[Start of Attachment]
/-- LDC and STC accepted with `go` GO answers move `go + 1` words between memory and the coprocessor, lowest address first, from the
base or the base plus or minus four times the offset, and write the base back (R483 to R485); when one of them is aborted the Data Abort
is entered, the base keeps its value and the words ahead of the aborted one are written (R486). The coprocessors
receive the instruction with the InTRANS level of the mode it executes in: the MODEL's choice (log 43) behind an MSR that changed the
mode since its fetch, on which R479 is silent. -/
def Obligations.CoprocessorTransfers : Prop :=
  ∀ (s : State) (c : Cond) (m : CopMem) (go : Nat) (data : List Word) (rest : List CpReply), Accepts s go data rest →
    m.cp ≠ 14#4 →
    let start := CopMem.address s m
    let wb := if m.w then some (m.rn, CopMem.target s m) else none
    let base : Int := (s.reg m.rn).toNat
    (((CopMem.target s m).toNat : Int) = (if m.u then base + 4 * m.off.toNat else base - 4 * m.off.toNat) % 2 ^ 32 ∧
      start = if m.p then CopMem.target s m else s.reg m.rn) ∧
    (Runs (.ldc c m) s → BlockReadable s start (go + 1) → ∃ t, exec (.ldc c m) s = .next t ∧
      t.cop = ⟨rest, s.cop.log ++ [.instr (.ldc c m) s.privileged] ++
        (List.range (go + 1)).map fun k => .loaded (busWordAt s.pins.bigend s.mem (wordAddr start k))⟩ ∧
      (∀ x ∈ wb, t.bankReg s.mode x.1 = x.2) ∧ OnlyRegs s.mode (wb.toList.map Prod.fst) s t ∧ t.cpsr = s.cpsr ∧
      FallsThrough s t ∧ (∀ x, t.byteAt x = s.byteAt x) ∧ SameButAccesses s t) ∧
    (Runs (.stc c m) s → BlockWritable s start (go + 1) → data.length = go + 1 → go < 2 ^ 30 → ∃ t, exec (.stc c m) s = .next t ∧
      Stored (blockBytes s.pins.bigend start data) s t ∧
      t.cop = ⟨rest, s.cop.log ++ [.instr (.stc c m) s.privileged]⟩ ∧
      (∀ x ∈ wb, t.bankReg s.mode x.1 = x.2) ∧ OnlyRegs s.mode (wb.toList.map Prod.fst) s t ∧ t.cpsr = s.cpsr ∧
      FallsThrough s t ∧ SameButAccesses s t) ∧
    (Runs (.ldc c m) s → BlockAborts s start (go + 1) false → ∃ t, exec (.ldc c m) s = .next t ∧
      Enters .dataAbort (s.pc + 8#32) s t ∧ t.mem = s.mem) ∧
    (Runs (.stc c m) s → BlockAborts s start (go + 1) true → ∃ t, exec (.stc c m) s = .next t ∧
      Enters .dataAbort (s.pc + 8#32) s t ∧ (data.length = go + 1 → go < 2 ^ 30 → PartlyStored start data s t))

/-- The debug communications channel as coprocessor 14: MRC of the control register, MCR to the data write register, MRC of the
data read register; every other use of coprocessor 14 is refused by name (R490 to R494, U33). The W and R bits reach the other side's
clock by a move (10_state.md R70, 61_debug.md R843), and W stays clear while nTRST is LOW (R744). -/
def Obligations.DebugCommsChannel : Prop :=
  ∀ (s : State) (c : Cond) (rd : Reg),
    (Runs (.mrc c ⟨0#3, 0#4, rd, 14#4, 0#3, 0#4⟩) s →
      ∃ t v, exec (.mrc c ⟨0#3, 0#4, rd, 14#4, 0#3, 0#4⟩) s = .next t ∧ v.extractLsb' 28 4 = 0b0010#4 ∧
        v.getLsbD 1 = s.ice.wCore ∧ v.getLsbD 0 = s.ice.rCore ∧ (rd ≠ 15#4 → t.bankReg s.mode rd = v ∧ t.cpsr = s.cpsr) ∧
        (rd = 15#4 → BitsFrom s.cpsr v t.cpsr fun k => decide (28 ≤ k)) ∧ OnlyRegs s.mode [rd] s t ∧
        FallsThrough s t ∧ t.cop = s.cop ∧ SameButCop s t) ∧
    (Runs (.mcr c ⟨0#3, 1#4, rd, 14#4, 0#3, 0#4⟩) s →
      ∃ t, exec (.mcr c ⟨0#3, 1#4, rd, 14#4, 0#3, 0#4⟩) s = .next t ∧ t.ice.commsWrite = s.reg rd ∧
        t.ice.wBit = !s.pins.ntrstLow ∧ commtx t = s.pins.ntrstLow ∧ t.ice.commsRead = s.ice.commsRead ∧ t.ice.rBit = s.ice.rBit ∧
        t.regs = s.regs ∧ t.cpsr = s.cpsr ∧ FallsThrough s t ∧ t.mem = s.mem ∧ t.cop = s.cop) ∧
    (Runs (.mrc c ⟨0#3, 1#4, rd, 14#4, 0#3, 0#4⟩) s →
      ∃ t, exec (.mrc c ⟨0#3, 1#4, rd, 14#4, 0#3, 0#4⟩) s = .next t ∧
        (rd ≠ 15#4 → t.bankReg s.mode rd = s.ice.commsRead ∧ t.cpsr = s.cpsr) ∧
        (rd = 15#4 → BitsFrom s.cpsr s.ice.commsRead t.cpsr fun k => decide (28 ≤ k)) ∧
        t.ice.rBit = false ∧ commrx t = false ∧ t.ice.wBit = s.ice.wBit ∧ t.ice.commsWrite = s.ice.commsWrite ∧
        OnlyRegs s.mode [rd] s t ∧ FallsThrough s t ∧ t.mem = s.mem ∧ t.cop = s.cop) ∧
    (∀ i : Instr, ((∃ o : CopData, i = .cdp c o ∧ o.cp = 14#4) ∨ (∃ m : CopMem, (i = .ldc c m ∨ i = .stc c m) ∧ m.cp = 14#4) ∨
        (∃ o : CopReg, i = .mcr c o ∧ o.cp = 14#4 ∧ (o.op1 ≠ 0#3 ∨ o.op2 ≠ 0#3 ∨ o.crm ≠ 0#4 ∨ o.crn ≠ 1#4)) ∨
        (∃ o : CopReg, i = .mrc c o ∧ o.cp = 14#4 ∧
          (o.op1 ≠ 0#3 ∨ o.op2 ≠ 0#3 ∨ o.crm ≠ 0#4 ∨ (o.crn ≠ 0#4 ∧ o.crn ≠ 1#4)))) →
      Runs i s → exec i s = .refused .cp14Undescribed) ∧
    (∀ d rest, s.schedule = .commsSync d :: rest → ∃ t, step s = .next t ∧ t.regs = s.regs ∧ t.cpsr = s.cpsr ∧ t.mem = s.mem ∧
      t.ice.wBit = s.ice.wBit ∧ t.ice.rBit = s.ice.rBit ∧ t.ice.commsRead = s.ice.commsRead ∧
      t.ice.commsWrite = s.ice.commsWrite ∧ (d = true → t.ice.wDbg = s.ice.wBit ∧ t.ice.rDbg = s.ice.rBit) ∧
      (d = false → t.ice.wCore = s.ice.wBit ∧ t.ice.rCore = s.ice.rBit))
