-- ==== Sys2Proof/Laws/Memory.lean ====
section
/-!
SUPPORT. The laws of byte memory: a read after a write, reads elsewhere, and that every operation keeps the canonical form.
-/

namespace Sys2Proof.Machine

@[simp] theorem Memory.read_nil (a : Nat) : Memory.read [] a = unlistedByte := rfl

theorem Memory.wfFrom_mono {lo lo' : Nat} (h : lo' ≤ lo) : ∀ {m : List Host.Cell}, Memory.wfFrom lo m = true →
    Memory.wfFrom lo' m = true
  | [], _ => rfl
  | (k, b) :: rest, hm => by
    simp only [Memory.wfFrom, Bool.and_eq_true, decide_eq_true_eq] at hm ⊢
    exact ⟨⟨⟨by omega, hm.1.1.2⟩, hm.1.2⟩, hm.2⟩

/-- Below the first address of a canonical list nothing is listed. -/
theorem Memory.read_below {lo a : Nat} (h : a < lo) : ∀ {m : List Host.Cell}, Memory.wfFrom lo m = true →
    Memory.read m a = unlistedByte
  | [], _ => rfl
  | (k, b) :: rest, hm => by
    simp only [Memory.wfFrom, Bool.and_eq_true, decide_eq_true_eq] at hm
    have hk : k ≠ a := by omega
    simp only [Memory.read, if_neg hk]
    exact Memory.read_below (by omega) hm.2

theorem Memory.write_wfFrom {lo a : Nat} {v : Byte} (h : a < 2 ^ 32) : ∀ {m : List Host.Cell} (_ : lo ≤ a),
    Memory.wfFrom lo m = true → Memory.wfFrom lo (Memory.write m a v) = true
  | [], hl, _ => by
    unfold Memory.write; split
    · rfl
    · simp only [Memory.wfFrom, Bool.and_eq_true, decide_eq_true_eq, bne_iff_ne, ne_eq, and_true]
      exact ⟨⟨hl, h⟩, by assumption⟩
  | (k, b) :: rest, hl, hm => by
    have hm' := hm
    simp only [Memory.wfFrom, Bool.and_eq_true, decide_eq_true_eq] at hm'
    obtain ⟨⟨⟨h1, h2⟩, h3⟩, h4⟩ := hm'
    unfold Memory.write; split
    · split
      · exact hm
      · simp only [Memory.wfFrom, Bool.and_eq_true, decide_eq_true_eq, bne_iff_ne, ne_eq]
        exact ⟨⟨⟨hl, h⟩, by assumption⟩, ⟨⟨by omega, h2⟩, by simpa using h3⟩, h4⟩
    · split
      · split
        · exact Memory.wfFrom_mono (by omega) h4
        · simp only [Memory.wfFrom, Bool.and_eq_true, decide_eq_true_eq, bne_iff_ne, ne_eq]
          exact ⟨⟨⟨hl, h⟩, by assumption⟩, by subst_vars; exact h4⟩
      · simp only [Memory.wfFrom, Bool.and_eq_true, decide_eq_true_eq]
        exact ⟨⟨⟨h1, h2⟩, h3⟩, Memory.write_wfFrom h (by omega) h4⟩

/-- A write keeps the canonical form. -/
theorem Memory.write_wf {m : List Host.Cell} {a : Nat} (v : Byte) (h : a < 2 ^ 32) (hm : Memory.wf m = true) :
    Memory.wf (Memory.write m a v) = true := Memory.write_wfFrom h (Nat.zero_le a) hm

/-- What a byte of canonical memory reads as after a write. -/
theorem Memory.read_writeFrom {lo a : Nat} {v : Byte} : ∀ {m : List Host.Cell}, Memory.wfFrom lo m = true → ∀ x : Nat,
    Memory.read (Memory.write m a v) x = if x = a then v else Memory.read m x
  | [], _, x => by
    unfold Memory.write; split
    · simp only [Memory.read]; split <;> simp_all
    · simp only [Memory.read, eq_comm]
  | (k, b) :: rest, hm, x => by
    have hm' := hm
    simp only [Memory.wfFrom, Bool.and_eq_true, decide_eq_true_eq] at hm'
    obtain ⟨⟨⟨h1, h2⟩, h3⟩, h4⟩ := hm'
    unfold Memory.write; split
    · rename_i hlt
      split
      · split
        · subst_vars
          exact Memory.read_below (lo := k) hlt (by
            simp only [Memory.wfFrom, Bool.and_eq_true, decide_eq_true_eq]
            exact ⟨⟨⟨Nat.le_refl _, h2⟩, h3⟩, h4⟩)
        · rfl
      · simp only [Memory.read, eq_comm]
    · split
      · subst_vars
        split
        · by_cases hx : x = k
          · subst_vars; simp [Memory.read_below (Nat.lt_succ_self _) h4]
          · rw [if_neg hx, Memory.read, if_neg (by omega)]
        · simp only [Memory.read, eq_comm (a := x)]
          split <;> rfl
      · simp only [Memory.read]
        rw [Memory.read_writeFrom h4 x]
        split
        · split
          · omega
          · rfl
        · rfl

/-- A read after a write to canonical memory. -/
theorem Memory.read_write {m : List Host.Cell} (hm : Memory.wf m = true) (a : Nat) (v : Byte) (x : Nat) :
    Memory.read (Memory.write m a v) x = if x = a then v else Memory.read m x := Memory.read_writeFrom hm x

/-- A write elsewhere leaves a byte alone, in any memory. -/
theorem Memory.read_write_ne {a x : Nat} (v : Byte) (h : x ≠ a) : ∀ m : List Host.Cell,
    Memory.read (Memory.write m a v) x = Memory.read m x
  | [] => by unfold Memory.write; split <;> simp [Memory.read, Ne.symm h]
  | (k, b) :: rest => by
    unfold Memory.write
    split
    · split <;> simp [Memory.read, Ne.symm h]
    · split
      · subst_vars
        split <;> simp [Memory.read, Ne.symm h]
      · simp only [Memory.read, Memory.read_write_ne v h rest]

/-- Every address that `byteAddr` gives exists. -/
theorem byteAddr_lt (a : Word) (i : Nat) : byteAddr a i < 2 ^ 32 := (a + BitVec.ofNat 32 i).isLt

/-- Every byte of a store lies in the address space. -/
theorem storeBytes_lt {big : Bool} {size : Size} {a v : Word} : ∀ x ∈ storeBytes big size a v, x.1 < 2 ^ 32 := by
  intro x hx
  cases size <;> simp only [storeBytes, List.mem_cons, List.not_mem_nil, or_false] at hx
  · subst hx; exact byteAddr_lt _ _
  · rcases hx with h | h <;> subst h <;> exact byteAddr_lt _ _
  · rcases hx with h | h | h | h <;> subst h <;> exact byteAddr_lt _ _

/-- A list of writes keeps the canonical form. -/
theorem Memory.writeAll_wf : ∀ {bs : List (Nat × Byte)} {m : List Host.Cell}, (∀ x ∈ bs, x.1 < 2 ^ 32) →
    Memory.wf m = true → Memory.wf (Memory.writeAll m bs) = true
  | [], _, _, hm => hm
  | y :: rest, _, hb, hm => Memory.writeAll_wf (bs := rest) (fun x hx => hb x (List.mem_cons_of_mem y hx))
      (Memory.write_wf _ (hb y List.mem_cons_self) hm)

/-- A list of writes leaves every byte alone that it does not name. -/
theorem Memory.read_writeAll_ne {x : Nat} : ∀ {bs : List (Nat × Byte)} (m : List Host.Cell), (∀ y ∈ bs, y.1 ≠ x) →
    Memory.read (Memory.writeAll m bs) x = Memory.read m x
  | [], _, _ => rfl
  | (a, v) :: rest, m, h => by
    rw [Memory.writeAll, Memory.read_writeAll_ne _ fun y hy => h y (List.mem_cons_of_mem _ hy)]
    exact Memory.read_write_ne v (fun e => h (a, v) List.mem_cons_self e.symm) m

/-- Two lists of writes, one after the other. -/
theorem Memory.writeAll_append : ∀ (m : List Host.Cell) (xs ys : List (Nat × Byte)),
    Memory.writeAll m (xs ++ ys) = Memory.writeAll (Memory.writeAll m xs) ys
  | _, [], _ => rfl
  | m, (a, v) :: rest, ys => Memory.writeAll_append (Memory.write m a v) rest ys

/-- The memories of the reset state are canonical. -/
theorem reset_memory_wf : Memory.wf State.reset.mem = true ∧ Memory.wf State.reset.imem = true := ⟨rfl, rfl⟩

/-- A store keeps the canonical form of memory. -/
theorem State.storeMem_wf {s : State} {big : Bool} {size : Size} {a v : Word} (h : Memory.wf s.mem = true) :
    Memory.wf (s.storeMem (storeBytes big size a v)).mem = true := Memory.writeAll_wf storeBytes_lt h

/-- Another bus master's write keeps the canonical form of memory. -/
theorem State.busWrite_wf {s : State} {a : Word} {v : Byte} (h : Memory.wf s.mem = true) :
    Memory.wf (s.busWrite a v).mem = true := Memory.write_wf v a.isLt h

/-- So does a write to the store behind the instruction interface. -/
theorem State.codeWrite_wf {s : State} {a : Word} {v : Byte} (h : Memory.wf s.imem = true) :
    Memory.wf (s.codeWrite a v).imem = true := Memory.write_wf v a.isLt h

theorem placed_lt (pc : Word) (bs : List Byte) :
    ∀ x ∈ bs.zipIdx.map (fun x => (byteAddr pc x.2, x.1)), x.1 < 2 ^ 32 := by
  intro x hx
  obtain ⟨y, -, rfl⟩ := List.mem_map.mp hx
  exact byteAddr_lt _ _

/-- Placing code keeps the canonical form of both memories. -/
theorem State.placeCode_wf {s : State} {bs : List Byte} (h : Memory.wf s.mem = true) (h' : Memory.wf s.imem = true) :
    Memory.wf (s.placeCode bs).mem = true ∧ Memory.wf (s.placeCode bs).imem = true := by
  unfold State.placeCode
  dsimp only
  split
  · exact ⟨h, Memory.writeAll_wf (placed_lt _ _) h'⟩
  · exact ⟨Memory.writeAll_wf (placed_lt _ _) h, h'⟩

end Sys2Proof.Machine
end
[End of Attachment]
* Exercise: Among the lines above, find each one containing the string "first" and copy it.

* Response for this exercise:
/-- LDC and STC accepted with `go` GO answers move `go + 1` words between memory and the coprocessor, lowest address first, from the
/-- Below the first address of a canonical list nothing is listed. -/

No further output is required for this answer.